_GIVEN DATA_.
★ ★ ★ ★ ★

/-- The walks that an access needs (R323). -/
def State.engWalks (s : State) (r : CpRun) (a n : Nat) : List Fetch := (pieces a n).filterMap (fun q => s.coreWalk (coreOf r.iss.ctx) r.iss.job q.1)

/-- Whether an access finds no fault at any of its pieces and has nothing to wait for. -/
def State.engClear (s : State) (r : CpRun) (p : Perm) (a n : Nat) : Bool :=
  !s.engHeld r p a n && (pieces a n).all (fun q =>
    match s.engHit r q.1 p with
    | .fault _ _ => false
    | .lost _ => true
    | .ok t => p == .store || s.badIn t.space t.addr q.2 == [])

/-! ## The reads and writes of a copy (R219, R227 to R229) -/

/-- A read: its iteration, address and length; a late one waits for the copy's data. -/
structure Rd where
  it : Nat
  addr : Nat
  len : Nat
  late : Bool
  deriving DecidableEq, Repr

/-- Where the bytes of a write come from. -/
inductive Feed where
  /-- the fill, once `off` bytes of the stream have come -/
  | fill (off : Nat)
  /-- the stream from byte `off` on -/
  | stream (off : Nat)
  /-- read `i` -/
  | read (i : Nat)
  /-- the conversion of element `e` -/
  | conv (e : Nat)
  /-- the scale of block `b` of `qblk` -/
  | scale (b : Nat)
  /-- 16 bytes of the record that `cpyt` writes -/
  | record (i : Nat)
  deriving DecidableEq, Repr

/-- A write. -/
structure Wr where
  it : Nat
  addr : Nat
  len : Nat
  late : Bool
  feed : Feed
  deriving DecidableEq, Repr

/-- Whether a write is of a destination element, which `bytes` and the completed prefix count (R237). -/
def Wr.elem (w : Wr) : Bool := !w.late && (match w.feed with | .scale _ => false | _ => true)

/-- Elements with the place of each in the stream it takes its bytes from. -/
def withOffs (step : Elem → Nat) : List Elem → Nat → List (Elem × Nat)
  | [], _ => []
  | e :: r, n => (e, n) :: withOffs step r (n + step e)

/-- Whether the nest's data come as a stream of bytes: from the Flume or from storage. -/
def CpRun.streamed (r : CpRun) : Bool := r.op == 7 || memStream r.op r.o r.pat

/-- The elements with their places in the stream: a clipped element takes no bytes of a Flume stream, and its bytes of a raw one are
skipped (R232, R235; notes/assumptions/18.md). -/
def CpRun.elems (r : CpRun) : List (Elem × Nat) :=
  let es := patEs r.pat
  let raw := r.op == 7 && effFl r.op r.o r.pat == 0
  withOffs (fun e => if e.clip && !raw then 0 else es) (patElems r.pat) 0

/-- Pieces of an element that read and write each on their own: its aligned 16-byte pieces (R217, R219). -/
def CpRun.blocks (r : CpRun) : Nat := if r.op = 3 then 1 else max 1 (patEs r.pat / 16)

/-- Bytes that each of them reads. -/
def CpRun.unit (r : CpRun) : Nat := if r.op = 3 then patEs r.pat else min (patEs r.pat) 16

/-- Whether the instruction is a nest that writes. -/
def CpRun.isCopy (r : CpRun) : Bool := writesNest r.op

/-- The reads of a copy; the first are those of its elements. -/
def CpRun.reads (r : CpRun) : List Rd :=
  if !r.isCopy then []
  else
    r.elems.zipIdx.flatMap (fun p => (List.range r.blocks).map (fun b => ⟨p.2, (p.1.1.src + 16 * b) % 2 ^ 64, r.unit, false⟩)) ++
      (if r.op = 1 ∧ patCarry r.pat then (List.range 64).map (fun i => ⟨r.elems.length, patRecs r.pat + 16 * i, 16, true⟩) else [])

/-- Where piece `b` of element `i` takes its bytes from. -/
def CpRun.feedOf (r : CpRun) (e : Elem) (off i b : Nat) : Feed :=
  if e.clip ∨ r.op = 9 then .fill (if r.streamed then off else 0)
  else if r.op = 3 then .conv i
  else if r.streamed then .stream (off + 16 * b)
  else .read (r.blocks * i + b)
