-- ==== Sys2Proof/Machine/Flights.lean ====
section
/-! DEFINITION. Results and landing accesses on their way (R77, R80, R209), and the clocks of the selector (R83, R88, R131):
the event that each brings. An event whose condition does not hold leaves the state as it is. -/

namespace Sys2Proof.Machine

/-- Flight `n` of context `c`. -/
def State.flight (s : State) (c n : Nat) : Option Flight := (s.ctx c).ports.flights[n]?

/-- Replaces flight `n` of a context. -/
def Ctx.setFlight (x : Ctx) (n : Nat) (f : Flight) : Ctx := { x with ports := { x.ports with flights := x.ports.flights.set n f } }

/-- R77: whether flight `n` may land now: inside its window, after every earlier result of its port and bound. -/
def Ctx.mayLand (x : Ctx) (n : Nat) (f : Flight) : Bool :=
  f.landing.isNone && decide (f.lo ≤ x.seq.cyc) && (x.ports.flights.take n).all (fun g => !(g.sameOrder f && decide (x.seq.cyc < g.hi)))

/-- A result lands in its context's present cycle; one that is overdue landed at the end of its window. -/
def landResult (s : State) (c n : Nat) : State :=
  match s.flight c n with
  | some f =>
    if (s.ctx c).bound && (s.ctx c).mayLand n f then
      (s.modCtx c (fun x => (x.setFlight n { f with hi := min f.hi x.seq.cyc }).settle (s.landDraw c))).draw
    else s
  | none => s

/-- What a wait for flag-raising operations ends with (R51): the run-on, as far as the data of landing accesses let it go, then the read of
fpstat. -/
def fpstatEnd (s : State) (c : Nat) : State :=
  let x := s.ctx c
  match x.seq.wait with
  | some (.fpstat dst upto) =>
    if x.resident then
      let y := x.runOn (s.landDraw c) upto
      let ran := x.ranTo y s.clock
      if x.missing upto then
        if y.seq.cyc = x.seq.cyc ∧ y.ports = x.ports then s else (s.setCtx c { y with seq := { y.seq with wake := ran } }).draw
      else
        let s1 := (s.setCtx c y).writeDest c dst (PVal.scal y.fmts.fpstat)
        (s1.modCtx c (fun z => (({ z with seq := { z.seq with cyc := upto + 1, wake := ran } } : Ctx).endWait ran))).draw
    else s
  | _ => s

/-- Data that a context waited for are there (R80): what is due lands, and a run-on that they held goes on. -/
def thaw (s : State) (c : Nat) : State :=
  if (s.ctx c).seq.wait.isNone then (s.modCtx c (fun y => y.settle (s.landDraw c))).draw else fpstatEnd s c

/-- Whether the data or the acceptance of a landing access may come now: it is still to come, and no interface that it crosses pauses
(R335). -/
def State.comes (s : State) (c : Nat) (l : Landing) : Bool := (s.ctx c).bound && !l.arrived && !s.paused l.cross

/-- A landing access has its data, or has been accepted; an access sent as a PCIe AtomicOp that ended in error gives its event, and what it
was to bring is zero (R214, R356). -/
def arriveAt (s : State) (c n : Nat) (f : Flight) (l : Landing) (err : Bool) : State :=
  let bad := err && l.hostOp.isSome
  let g := { f with landing := some { l with arrived := true }, val := if bad then f.val.map (fun _ => PVal.zero) else f.val }
  let s1 := s.modCtx c (fun x => x.setFlight n g)
  thaw (if bad then s1.openEvent srcAtomic 3 none none l.hostOp else s1) c

/-- R80: the data of flight `n` arrive; or, in error, the completion of a reduction that was sent as a PCIe AtomicOp. -/
def dataArrive (s : State) (c n : Nat) (err : Bool) : State :=
  match s.flight c n with
  | some f =>
    match f.landing with
    | some l => if s.comes c l ∧ (f.val.isSome ∨ (err ∧ l.hostOp.isSome)) then arriveAt s c n f l err else s
    | none => s
  | none => s

/-- R209: the memory system accepts a landing store or reduction. -/
def storeAccepted (s : State) (c n : Nat) : State :=
  match s.flight c n with
  | some f =>
    match f.landing with
    | some l => if s.comes c l ∧ f.val.isNone then arriveAt s c n f l false else s
    | none => s
  | none => s

/-- R83: the slack of a stall runs out. -/
def slackOut (s : State) (c : Nat) : State :=
  match (s.ctx c).sched.stall with
  | some (t, n) =>
    if t + n ≤ s.clock then s.modCtx c (fun x => { x with sched := { x.sched with yielded := true } }) else s
  | none => s

/-- R131: a yield ends after 64 cycles. -/
def yieldOut (s : State) (c : Nat) : State :=
  match (s.ctx c).sched.yieldAt with
  | some t => if t + 64 ≤ s.clock then s.modCtx c (fun x => { x with sched := { x.sched with yieldAt := none } }) else s
  | none => s

/-! ## The rows -/

/-- FU_RESULT_LAND: an FU result lands in its result port and ORs its flags. -/
def execFuResultLand (c n : Nat) (s : State) : Host.Outcome State Fault Refusal := .next (landResult s c n)
/-- LANDING_DATA_ARRIVAL: data arrive in the landing buffer, and a frozen context resumes. -/
def execLandingDataArrival (c n : Nat) (err : Bool) (s : State) : Host.Outcome State Fault Refusal := .next (dataArrive s c n err)
/-- LANDING_STORE_ACCEPTED: a landing store or reduction is accepted, and a frozen context resumes. -/
def execLandingStoreAccepted (c n : Nat) (s : State) : Host.Outcome State Fault Refusal := .next (storeAccepted s c n)
/-- SLACK_EXPIRE: the context stops holding the issue. -/
def execSlackExpire (c : Nat) (s : State) : Host.Outcome State Fault Refusal := .next (slackOut s c)
/-- YIELD_EXPIRE: a yield ends. -/
def execYieldExpire (c : Nat) (s : State) : Host.Outcome State Fault Refusal := .next (yieldOut s c)
/-- FORMAT_SHADOW_END: writes of mfmt, cvtctl and fpctl whose shadow has ended take effect. -/
def execFormatShadowEnd (c : Nat) (s : State) : Host.Outcome State Fault Refusal := .next (s.modCtx c Ctx.endShadow)

end Sys2Proof.Machine
end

★ ★ ★ ★ ★

Repeat, exactly as they stand, the line that contains "accepted, and a frozen context resumes. -/" and all the lines after it in the data above.

/-- LANDING_STORE_ACCEPTED: a landing store or reduction is accepted, and a frozen context resumes. -/
def execLandingStoreAccepted (c n : Nat) (s : State) : Host.Outcome State Fault Refusal := .next (storeAccepted s c n)
/-- SLACK_EXPIRE: the context stops holding the issue. -/
def execSlackExpire (c : Nat) (s : State) : Host.Outcome State Fault Refusal := .next (slackOut s c)
/-- YIELD_EXPIRE: a yield ends. -/
def execYieldExpire (c : Nat) (s : State) : Host.Outcome State Fault Refusal := .next (yieldOut s c)
/-- FORMAT_SHADOW_END: writes of mfmt, cvtctl and fpctl whose shadow has ended take effect. -/
def execFormatShadowEnd (c : Nat) (s : State) : Host.Outcome State Fault Refusal := .next (s.modCtx c Ctx.endShadow)

end Sys2Proof.Machine
end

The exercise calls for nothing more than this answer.